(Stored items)
-- ==== Sys2Proof/Syntax.lean ====
section
/-! DEFINITION. Commands, requests and written commands (30_encoding.md rules R80, R83, R90). -/

namespace Sys2Proof

/-- `IEEE`, the first symbolic handle name of rule R90. -/
def ieee : Handle := 0x01

/-- `CASTAGNOLI`. -/
def castagnoli : Handle := 0x02

/-- `KOOPMAN`. -/
def koopman : Handle := 0x03

/-- `KOOPMAN_HD18`. -/
def koopmanHd18 : Handle := 0x04

/-- The three commands, one for each row of opcode_table.json, as `decode` of rule R83 gives
them: the handle comes from the command word, the other operands from the request's registers. -/
inductive Instr where
  /-- `BUILD`, 40_table_builder.md rule R114. -/
  | build
  /-- `RELEASE h`, 40_table_builder.md rule R117. -/
  | release (h : Handle)
  /-- `CRC h`, 41_checksum_accumulator.md rule R134. -/
  | crc (h : Handle)
  deriving DecidableEq, Repr

/-- A request as it stands in the interface registers (10_state.md rule R30, 30_encoding.md rule
R80). The registers a command does not use may hold anything. -/
structure Request where
  /-- `CMD`. -/
  cmd : Word
  /-- `ARG0`: polynomial or seed. -/
  arg0 : Word
  /-- `ARG1`: length; the core reads its low `LENW` bits. -/
  arg1 : LenWord
  /-- `DATA`: the bytes delivered so far, beat 0 first. -/
  data : List Byte
  deriving DecidableEq, Repr

/-- Interface registers that hold no request read as zero (notes/assumptions/5.md). -/
def Request.none : Request := { cmd := 0, arg0 := 0, arg1 := 0, data := [] }

/-- A command as rule R90 writes it: with its operands; the length is not written. -/
inductive Written where
  | build (poly : Word)
  | release (h : Handle)
  | crc (h : Handle) (seed : Word) (data : List Byte)
  deriving DecidableEq, Repr

/-- The command a written command spells. -/
def Written.instr : Written → Instr
  | .build _ => .build
  | .release h => .release h
  | .crc h _ _ => .crc h

end Sys2Proof
end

PROBLEM DESCRIPTION – Scan the entries above for the word "where", then copy every line in which it occurs.

REPLY TO THE TASK –
inductive Instr where
structure Request where
inductive Written where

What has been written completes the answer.